# EXERCISE AIM
In the entries below, some lines contain "params"; work out how many and answer with the figure only.

[Saved data entries]
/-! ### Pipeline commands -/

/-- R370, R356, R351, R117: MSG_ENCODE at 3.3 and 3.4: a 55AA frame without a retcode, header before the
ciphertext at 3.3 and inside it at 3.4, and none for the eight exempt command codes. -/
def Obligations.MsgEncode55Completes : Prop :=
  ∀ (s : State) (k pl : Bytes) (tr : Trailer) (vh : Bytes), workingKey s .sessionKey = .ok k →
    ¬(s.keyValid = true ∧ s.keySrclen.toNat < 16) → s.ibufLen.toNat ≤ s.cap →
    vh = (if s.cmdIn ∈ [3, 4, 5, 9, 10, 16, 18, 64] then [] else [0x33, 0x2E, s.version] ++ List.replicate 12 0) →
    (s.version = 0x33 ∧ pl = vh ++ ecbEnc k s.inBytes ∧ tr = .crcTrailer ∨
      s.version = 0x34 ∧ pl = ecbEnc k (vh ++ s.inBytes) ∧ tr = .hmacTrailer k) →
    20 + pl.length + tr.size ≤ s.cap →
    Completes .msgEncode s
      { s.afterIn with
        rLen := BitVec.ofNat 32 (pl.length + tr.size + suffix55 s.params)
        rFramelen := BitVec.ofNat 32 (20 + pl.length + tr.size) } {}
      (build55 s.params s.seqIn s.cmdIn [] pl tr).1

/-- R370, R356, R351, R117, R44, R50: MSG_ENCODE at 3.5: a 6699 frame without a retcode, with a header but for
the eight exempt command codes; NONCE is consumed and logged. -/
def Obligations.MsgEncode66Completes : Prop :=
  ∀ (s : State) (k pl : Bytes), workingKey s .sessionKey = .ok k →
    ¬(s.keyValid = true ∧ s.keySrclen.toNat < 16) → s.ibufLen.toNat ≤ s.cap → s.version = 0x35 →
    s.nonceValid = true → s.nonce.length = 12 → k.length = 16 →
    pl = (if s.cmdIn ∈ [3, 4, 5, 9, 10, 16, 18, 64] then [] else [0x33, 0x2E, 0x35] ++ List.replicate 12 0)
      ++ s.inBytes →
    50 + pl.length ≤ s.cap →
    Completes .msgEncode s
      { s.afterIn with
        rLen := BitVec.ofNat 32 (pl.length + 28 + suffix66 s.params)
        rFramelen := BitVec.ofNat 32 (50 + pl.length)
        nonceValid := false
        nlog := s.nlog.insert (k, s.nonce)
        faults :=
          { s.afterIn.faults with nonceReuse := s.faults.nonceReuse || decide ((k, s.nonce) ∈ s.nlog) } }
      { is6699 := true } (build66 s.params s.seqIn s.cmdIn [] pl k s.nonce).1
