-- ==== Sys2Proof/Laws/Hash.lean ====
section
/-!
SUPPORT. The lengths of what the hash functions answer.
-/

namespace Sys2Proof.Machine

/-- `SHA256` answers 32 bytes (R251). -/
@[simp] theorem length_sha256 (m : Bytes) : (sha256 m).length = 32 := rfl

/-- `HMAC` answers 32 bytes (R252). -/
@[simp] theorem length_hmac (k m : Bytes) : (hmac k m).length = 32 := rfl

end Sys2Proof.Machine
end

# RESULT FOR THIS EXERCISE
4